Homage to our close enemies
I was speaking to my ex wife, M, and she told me her old boss at Goldman Sachs (mischief makers inc.) Ed N. had passed away at 68. M had done a lot of things as far as work goes, and for a time was a very good folk artist. At some point though she went to work for Ed at Goldman to bring in some steady money and for a few years worked doing Public Relations for this master manipulator. While Goldman organized the world and its leaders appeared lily-white, it was the likes of Ed N. that enabled the masquerade to continue and keep the hoards from knowing certain ugly truths. And for a few years M was his right hand woman.

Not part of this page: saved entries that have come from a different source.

/-! ## Status, resumption and abort (R121, R132) -/

/-- ACT of R132: a command that cannot deliver its next unit now, for another reason than its own packets or translation, is
held. -/
def State.actCode (s : State) (n : CoreId) (k : Cmd) : Nat :=
  if k.status == .faulted then 3
  else if 0 < k.inflight then 1
  else
    match s.stepCmd n k with
    | .error (.held s') => if (((s'.core n).cmd k.uid).bind (·.page)).isSome then 1 else 2
    | _ => 1

/-- The status word of an engine for a bank (R132). SEQ, CAUSE and ACT show the active slot alone; of register and signal commands, which
R303 queues beside it, the rule does not speak (log entry 105). -/
def State.engineStatus (s : State) (n : CoreId) (g : EngSlot) : W64 :=
  let act := match g.active with | some k => s.actCode n k | none => 0
  let stg := match g.staged with
    | none => 0
    | some k => if k.status == .building then 1 else if k.heldBy.isEmpty then 2 else 3
  let seq := match g.active with | some k => k.handle.toNat % 2 ^ 23 | none => 0
  let cause := match g.active with | some k => k.cause.toNat | none => 0
  w64 (seq * 2 ^ 32 + cause * 2 ^ 16 + stg * 2 ^ 10 + act * 2 ^ 8 + g.flags.toNat)

/-- `cpyx.stat` (R132): the flags are read and cleared. -/
def execCpyxStat (d : SReg) (e : Bool) (s : State) : Out :=
  issue s fun t =>
    let g := t.engines[engIdx e]
    .ok (s.setLive ((t.modEng e fun g => { g with flags := 0 }).setS d (s.engineStatus s.cur g)))

/-- The core whose command a handle names, with the command (R120). -/
def State.outstanding (s : State) (h : BitVec 32) : Option (CoreId × Cmd) :=
  ((s.core (handleCore h)).byHandle h).map fun k => (handleCore h, k)

/-- The command with the records, barrier, stamp and control settings of an image; its handle, position and count stay (R132). The model
takes SCOPE, OP, RED, SL and DL as the control settings, unchecked since R111 names no check of them, and keeps SIG, BANK, HELD and LINK;
the position stays the number of the unit, whatever the new records make of it, and a block in hand stays with the source record that it was read
under (log entry 32). -/
def Cmd.withImage (k : Cmd) (bs : List Byte) : Cmd :=
  let num (o n : Nat) : Nat := leNat ((bs.drop o).take n)
  let ctl := num 0xC0 8
  let stamp := num 0xD0 8
  let src := BitVec.ofNat 768 (num 0x60 96)
  { k with early := [], hand := if src = k.src ∧ k.sl = (bits ctl 1 1 == 1) then k.hand else none, imaged := !k.kind.engine, dst := BitVec.ofNat 768 (num 0 96), src := src, barrier := w64 (num 0xC8 8),
           stampAddr := w64 stamp, stampVal := w64 (num 0xD8 8), stamped := k.kind == .signal || stamp != 0,
           scope := Fin.ofNat 8 (bits ctl 5 3), op := Fin.ofNat 4 (bits ctl 3 2), red := bits ctl 2 1 == 1,
           sl := bits ctl 1 1 == 1, dl := bits ctl 0 1 == 1 }

/-- What a core holds of a context, or keeps for it in a save slot. -/
def Core.keptCtx (c : Core) (x : BitVec 16) : CoreCtx :=
  match c.cctx x, c.saved.findSome? fun v => v.cctx.filter (·.ctx == x) with
  | some k, _ => k
  | none, some k => k
  | none, none => .missing x

/-- A faulted command continues from its resume position, a spilled context's in its save slot (R122). With an image it is checked under
R111 anew, a command of the map unit too; without one it has passed those checks, unless they are what it failed. -/
def State.resumeCmd (s : State) (n : CoreId) (k : Cmd) (image : Option (List Byte)) : State :=
  let k' := match image with | some bs => k.withImage bs | none => k
  let s := s.modCmd n k.uid fun _ => { k' with status := .active, cause := 0, faultAddr := 0, page := none, xfail := 0 }
  let x := (s.core n).keptCtx k.ctx
  match (if k.kind.engine || k'.imaged then k'.check x else none : Option Cause) with
  | some c => s.failCheck n k.uid c
  | none => s

/-- `cpyx.resume` (R132). -/
def execCpyxResume (a b : SReg) (s : State) : Out :=
  issue s fun t =>
    let h := BitVec.ofNat 32 ((t.getS a).fld 0 32)
    let go (s : State) (image : Option (List Byte)) : Act :=
      match s.outstanding h with
      | some (n, k) => if k.status == .faulted then .ok (s.resumeCmd n k image) else .ok s
      | none => .ok s
    if !(s.cctx t).sup then .ok s
    else if b = 0 then go s none
    else
      match loftAddr (s.cctx t).psize (t.getS b) 256 256 with
      | none => s.bounds t (t.getS b)
      | some o => s.access t [(o, 256)] false false fun s => go s (some (s.loftRead t o 256))

/-- `cpyx.abort` (R121, R132). -/
def execCpyxAbort (a : SReg) (s : State) : Out :=
  issue s fun t =>
    if !(s.cctx t).sup then .ok s
    else
      match s.outstanding (BitVec.ofNat 32 ((t.getS a).fld 0 32)) with
      | some (n, k) => .ok (s.abortCmd n k.uid)
      | none => .ok s

/-! ## Register and signal commands (R302 to R308) -/

/-- Elements that a register command sends (R302). -/
def Task.xferCount (t : Task) (w : Nat) : Nat := Min.min t.ctl.vl.toNat (if w = 4 then 4096 else 16384 / w)

/-- A record of R302: SPACE, BASE, EF and one row of `n` units. -/
def rowRecord (space base ef n : Nat) : BitVec 768 :=
  let u := tyWidth ef
  BitVec.ofNat 768 (base % 2 ^ 56 + space * 2 ^ 62 + n * u * 2 ^ 64 + n * 2 ^ 128 + 2 ^ 144 + ef * 2 ^ 192)

/-- Queue a register or signal command of the live task on engine `k.eng`: at most eight, then its entries (R303). -/
def State.queueReg (s : State) (t : Task) (k : Cmd) : Act :=
  let g := t.engines[engIdx k.eng]
  let c := s.core s.cur
  let x := s.cctx t
  match g.regs with
  | r :: rs =>
    if 7 ≤ rs.length then .wait s { okind := 0x07, obj := engObj s.cur k.eng, owner := r.wfOwner } else add c x g
  | [] => add c x g
where
  /-- The issue itself. -/
  add (c : Core) (x : CoreCtx) (g : EngSlot) : Act :=
    let (uid, s) := s.fresh
    let k := { k with uid := uid, age := uid, ctx := t.ctx, tid := t.tid, status := .committed, codeBank := x.codeBank }
    let es := k.entries s.cur x
    if !c.room t.ctx es.length then .wait s (s.boardWait t)
    else
      let (h, c) := c.takeHandle s.cur k.eng
      let s := s.setCore s.cur { c with sb := c.sb ++ es }
      .ok (s.setLive (t.modEng k.eng fun _ => { g with regs := g.regs ++ [{ k with handle := h }] }))

/-- A register command over vector register `d` (R302, R305, R306, R308). -/
def regCommand (d : VReg) (a b : SReg) (ef : Nat) (e : Bool) (z : Fin 8) (red : Option (Fin 4)) (s : State) : Out :=
  issue s fun t =>
    let w := tyWidth ef
    let n := t.xferCount w
    let v := t.getS a
    if !s.exchange then s.phaseIllegal t
    else if v.fld 0 56 % w ≠ 0 then s.bounds t v
    else if n = 0 then .ok s
    else
      s.queueReg t { kind := .xfer, eng := e, src := rowRecord 2 (windowBase s.cur + 0x800000 + d.val * 0x4000) ef n,
                     dst := rowRecord 0 (v.fld 0 56) ef n, barrier := t.getS b, scope := z, red := red.isSome,
                     op := red.getD 0 }

/-- `xfer` (R305). -/
def execXfer (d : VReg) (a b : SReg) (e : Bool) (z : Fin 8) (s : State) : Out := regCommand d a b 0x07 e z none s
/-- `xred.add` (R306). -/
def execXredAdd (d : VReg) (a b : SReg) (t : Fin 16) (s : State) : Out := regCommand d a b t.val true 3 (some 0) s
/-- `xred.max` (R306). -/
def execXredMax (d : VReg) (a b : SReg) (t : Fin 16) (s : State) : Out := regCommand d a b t.val true 3 (some 1) s
/-- `xred.min` (R306). -/
def execXredMin (d : VReg) (a b : SReg) (t : Fin 16) (s : State) : Out := regCommand d a b t.val true 3 (some 2) s

/-- `xsig` (R307). -/
def execXsig (a b : SReg) (e : Bool) (z : Fin 8) (s : State) : Out :=
  issue s fun t =>
    let v := t.getS a
    if !s.exchange then s.phaseIllegal t
    else if v.fld 0 3 ≠ 0 then s.bounds t v
    else s.queueReg t { kind := .signal, eng := e, scope := z, stamped := true, stampAddr := w64 (v.fld 0 56),
                        stampVal := t.getS b }

/-! ## What the engines do by themselves (R99, R107, R111) -/

/-- A signal command may become active: every command of the bank that is not a signal and is older has completed (R307). -/
def Task.signalReady (t : Task) (k : Cmd) : Bool :=
  t.cmds.all fun m => m.kind == .signal || m.status == .building || k.age ≤ m.age

/-- The command that becomes active next in an engine slot: the staged one, or the first committed register command. -/
def Task.promotable (t : Task) (e : Bool) : Option Cmd :=
  let g := t.engines[engIdx e]
  match (if g.active.isNone then g.staged.filter (fun k => k.status == .committed && k.heldBy.isEmpty) else none) with
  | some k => some k
  | none => (g.regs.find? (·.status == .committed)).filter fun k => k.kind != .signal || t.signalReady k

He knew I was an artist and we needed M's job and he played on this vulnerability. In a sense he was competing for her loyalty and affections, as well as her time and energy. Not only was her own art and morals compromised by her not being able to pursue them, but what she saw and was exposed to turned her insides. Plus he was forceful and aggressive as well as guileful and cunning. Why not? Goldman only hired the best. Calls after dinner and even on weekends were stressful to her as well as our relationship. At some point I risked it all and confronted him. I had some victory but he indirectly made her pay. You don't win those battles really.

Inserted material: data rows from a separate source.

-- ==== Sys2Proof/Machine/Traps.lean ====
section
/-!
DEFINITION. The trap and context family (R440 to R446), the context switch and the restore (R429 to R436), the bytes of a save slot
(R433), and the destruction of a context (R438). Entering a trap and the return from one are in Ops.
-/
namespace Sys2Proof.Machine

/-! ## `trap` and `rett` (R441, R442) -/

/-- `trap` (R441): its own group performs, and the trap returns to the next bundle (R417). -/
def execTrap (n : Fin 16) (s : State) : Out :=
  issue s fun t =>
    .entered (s.takeTrap t { cls := 0x0A, detail := 0x01, slot := s.slot, info := w64 n.val, retPc := t.pc + 16, retSlot := 0 })

/-- CLASS and DETAIL of a cause word. -/
def causeIs (v : W64) (cls detail : Nat) : Bool := v.fld 48 8 == cls && v.fld 40 8 == detail

/-- The task is in a freeze handler entered for a pre-emption. -/
def Task.preempted (t : Task) : Bool := t.inHandler && causeIs t.ctl.cause 0x08 0x01

/-- The task is in a freeze handler entered when it was restored. -/
def Task.resumed (t : Task) : Bool := t.inHandler && causeIs t.ctl.cause 0x08 0x02

/-- A task of the unit's owner is to leave, has left, or has yet to resume at its return point (R280, R430, R434, R437). -/
def Core.keepsFrozen (c : Core) : Bool :=
  ((c.tasks.map (·.2)) ++ c.saved.filterMap (·.task)).any fun t =>
    c.mx.owner == some t.ctx && (t.hold == .handler || t.hold == .switched || t.resumed || t.thaws || t.pendFreeze.isSome)

/-- The unit leaves the frozen state, unless a task of its owner has yet to resume. -/
def State.thaw (s : State) (n : CoreId) : State :=
  s.modCore n fun c => { c with mx := { c.mx with frozen := c.mx.frozen && c.keepsFrozen } }

/-- The live task issues: where it resumes at its return point, its unit goes on (R434). -/
def State.thawOnIssue (s : State) (t : Task) : State × Task :=
  if t.thaws then ((s.setLive { t with thaws := false }).thaw s.cur, { t with thaws := false }) else (s, t)

/-- `rett` (R442): a task that was restored lets its unit go on when it next issues (R434). -/
def execRett (s : State) : Out :=
  issue s fun t =>
    match s.returnFromTrap t with
    | .resume s' pc k => .resume (if t.resumed then s'.modLive fun t => { t with thaws := true } else s') pc k
    | a => a

/-! ## Save slots (R433) -/

/-- The control registers that are task or context state (R178, R194, R283, R316, R358, R379, R420, R485). -/
def ctrlSaved (n : Nat) : Bool :=
  n ≤ 0x012 || n == 0x014 || (0x030 ≤ n && n ≤ 0x06F) || n == 0x080 || n == 0x081 || n == 0x0A0 || n == 0x0A1
    || (0x0C1 ≤ n && n ≤ 0x0C3) || (0x0E0 ≤ n && n ≤ 0x0E2) || (0x100 ≤ n && n ≤ 0x104) || (0x120 ≤ n && n ≤ 0x12A)
    || (0x140 ≤ n && n ≤ 0x147)

/-- Control registers from `lo`, by number, those not saved as zero. -/
def State.ctrlArea (s : State) (n : CoreId) (k : CoreCtx) (t : Task) (lo len : Nat) : List Byte :=
  (List.range len).flatMap fun i =>
    leBytes 8 (if ctrlSaved (lo + i) then ((s.readCtrl n k t (lo + i)).getD 0).toNat else 0)

/-- Bytes whose layout the spec does not give: free values (log entry 4). -/
def freeBytes (seed n : Nat) : List Byte := (List.range n).map fun i => BitVec.ofNat 8 (Config.value (seed + i))

/-- A command slot of an engine as images; an empty one is zero. -/
def imageOr (k : Option Cmd) : List Byte := match k with | some k => k.image | none => zeroBytes 256

/-- Images of the active and the staged command of an engine and of its eight register commands. -/
def EngSlot.imageArea (g : EngSlot) : List Byte :=
  imageOr g.active ++ imageOr g.staged ++ (g.regs.flatMap (·.image) ++ zeroBytes 2048).take 2048

/-- The byte whose bits are given, least significant first. -/
def byteOf (bs : List Bool) : Byte := BitVec.ofNat 8 (bs.foldr (fun b v => 2 * v + bit b) 0)

/-- Two bits per granule: resident, then dirty. -/
def CoreCtx.regionArea (k : CoreCtx) : List Byte :=
  (List.range (k.psize / 256)).map fun i =>
    byteOf ((List.range 4).flatMap fun j =>
      [k.isResident (4 * i + j), (k.dirty.get (4 * i + j)).toNat == 1])

/-- The macro part of the register area: descriptors, mode map and dirty map. -/
def MatUnit.macroArea (m : MatUnit) : List Byte :=
  m.macros.toList.flatMap (fun x => leBytes 16 x.desc.toNat) ++ leBytes 8 m.modeMap.toNat
    ++ leBytes 8 ((List.finRange 64).map fun i => bit m.macros[i].dirty * 2 ^ i.val).sum

/-- The meter area: counters, residue in femtojoules, last-folded copy. -/
def CoreCtx.meterArea (k : CoreCtx) : List Byte :=
  k.meters.toList.flatMap (leBytes 8) ++ leBytes 64 (k.residue / 10) ++ k.folded.toList.flatMap (leBytes 8)

/-- A register area of a slot, by offset: the parts that a spill writes. The macro part is that of the unit that the context owns; one that owns
none has no macros (log entry 47). -/
def State.areaParts (s : State) (n : CoreId) (b : Fin 4) (t : Task) (es : List SbEntry) (unitState release : Bool) :
    List (Nat × List Byte) :=
  let k := s.ctxOn n t.ctx
  let c := s.core n
  [(0x0000, leBytes 8 (2 ^ 48 + t.ctx.toNat * 2 ^ 32 + t.tid.toNat * 2 ^ 16 + b.val) ++ leBytes 8 t.ctl.tpc.toNat
      ++ leBytes 8 (bit release + 2 * bit unitState)),
   (0x0040, (List.finRange 64).flatMap fun i => leBytes 8 (t.getS i).toNat),
   (0x0240, t.regs.b.toList.flatMap (fun v => leBytes 32 v.toNat) ++ t.regs.l.toList.flatMap fun v => leBytes 96 v.toNat),
   (0x0740, (t.regs.m.toList ++ t.regs.o.toList ++ [t.regs.nest]).flatMap fun v => leBytes 8 v.toNat),
   (0x0800, s.ctrlArea n k t 0x000 256),
   (0x1000, freeBytes s.free (128 * Min.min t.replays.length 4)),
   (0x1200, k.meterArea),
   (0x1300, if c.mx.owner == some t.ctx then c.mx.macroArea else []),
   (0x1800, t.engines.toList.flatMap EngSlot.imageArea),
   (0x2C00, freeBytes (s.free + 512) (16 * es.length)),
   (0x3000, k.regionArea),
   (0x6000, (List.finRange 8).flatMap fun i => leBytes 2048 (t.getK i).toNat),
   (0xA000, if unitState then s.microImage n t else []),
   (0xC000, s.ctrlArea n k t 0x100 128)]

/-- Parts of an area as a sparse memory. -/
def partsMem (ps : List (Nat × List Byte)) : Mem := ps.foldl (fun m p => m.write p.1 p.2) []

/-- The dirty macros as regions of a slot. -/
def MatUnit.dirtyRegions (m : MatUnit) : List (Nat × Nat × Mem) :=
  ((List.finRange 64).filter fun i => m.macros[i].dirty).map fun i =>
    (0x280000 + i.val * 0x4000, 0x4000, m.array.slice (i.val * 0x4000) 0x4000)

/-- The regions of a slot that a switch writes (R433), as offset, length and contents. -/
def State.slotRegions (s : State) (n : CoreId) (b : Fin 4) (t : Task) (spill unitState release : Bool) (es : List SbEntry) :
    List (Nat × Nat × Mem) :=
  let c := s.core n
  let k := s.ctxOn n t.ctx
  let parts := s.areaParts n b t es unitState release
  (if spill then [(0x000000, 0x200000, t.regs.v)] else [])
    ++ (if unitState then [(0x200000, 0x40000, c.mx.acc), (0x240000, 0x20000, c.mx.bnd)] else [])
    ++ (if spill then [(0x260000, 0x20000, partsMem parts)] else [(0x261300, 1040, Mem.cells 0 c.mx.macroArea)])
    ++ (if release then c.mx.dirtyRegions else [])
    ++ (if spill then
          [(0x380000, k.psize, c.loft.slice k.base k.psize),
           (0x380000 + k.psize, k.psize / 32, Mem.cells 0 ((List.range (k.psize / 32)).map fun i =>
              byteOf ((List.range 8).map fun j => (c.tags.get (k.base / 4 + 8 * i + j)).toNat == 1)))]
        else [])

/-- The slot's bytes in DRAM. -/
def State.writeSlot (s : State) (base : Nat) (rs : List (Nat × Nat × Mem)) : State :=
  ({ s with free := s.free + 2048 } : State).modDev fun d =>
    { d with dram := rs.foldl (fun m r => m.splice (base + r.1) r.2.1 r.2.2) d.dram }

/-- The base of a save slot that is not in use; which one is open. -/
def State.freeSlot (s : State) (n : CoreId) : Nat × State :=
  let free := (s.core n).slotsFree n
  let (k, s) := s.choose free.length
  ((s.core n).slotBase n (free.getD k 0), s)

Anyhow, he was gone and when I heard this I felt sad. Why? He had been a bully in our life. He even made us make some wrong decisions. Why did I feel anything? Good people die all around us and I don't think twice. With Ed I did.
Then on another night M lit a yorzheit candle for her later older husband. Upon passing he somewhat 'screwed' part of M's inheritance by being negligent or just willfully mean. He had been a con man in his own way. Although an engineer and businessman, he had robbed from Peter to pay Paul for years and wasn't straight about it. In addition, his son was combative with M over the inheritance. All this did not help some of her health conditions.

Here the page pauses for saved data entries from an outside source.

-- ==== Sys2Proof/Machine/Dispatch.lean ====
section
/-!
DEFINITION. The dispatcher: one arm per constructor of `Instr`, each a direct call of that instruction's meaning.
-/
namespace Sys2Proof.Machine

But when he passed and M mentioned the candle I later mentioned to her I put him in a good light and somehow the glow made him seem innocent and I did not see his blemishes.
Ed had been a bully. The years M worked for him marked our lives in not a positive way. Yet, in a sense, we who serve some of these dominant beings or forces give them a strange honor. They, peculiarly, held power over us and defined us. In a sense they were our negative Gods, and we served them and were defined by them. To deny them is to deny part of ourselves and this world, They existed in this world and were a force in it and to some extent, like it or not, we have to honor that. In doing so, despite their cruelties and shortcomings, we are forced to enlarge our capacity to accept and reconcile all that is of life and there is some peace in that. As one must reconcile having had cruel parents, one must apparently do the same for dominant players in their lifes.
As for M's ex, we reached some calm when thinking that he was a person, not fully evil, who existed in this world, had many abilities and made some contributions and also made some things happen. He filled a slot, maybe not a pretty one, but it was there to be filled. He was part of this thing called life, and was part of M's life; and he marked time in this existence and hers, and therefore deserves some honor and respect. Somehow, in unknown ways, it all serves some good, even if beyond our grasp. And if one believes in a maker, we don't always have to like what goes down, but we have to have some faith in some kind of justice or balance that is beyond our scope.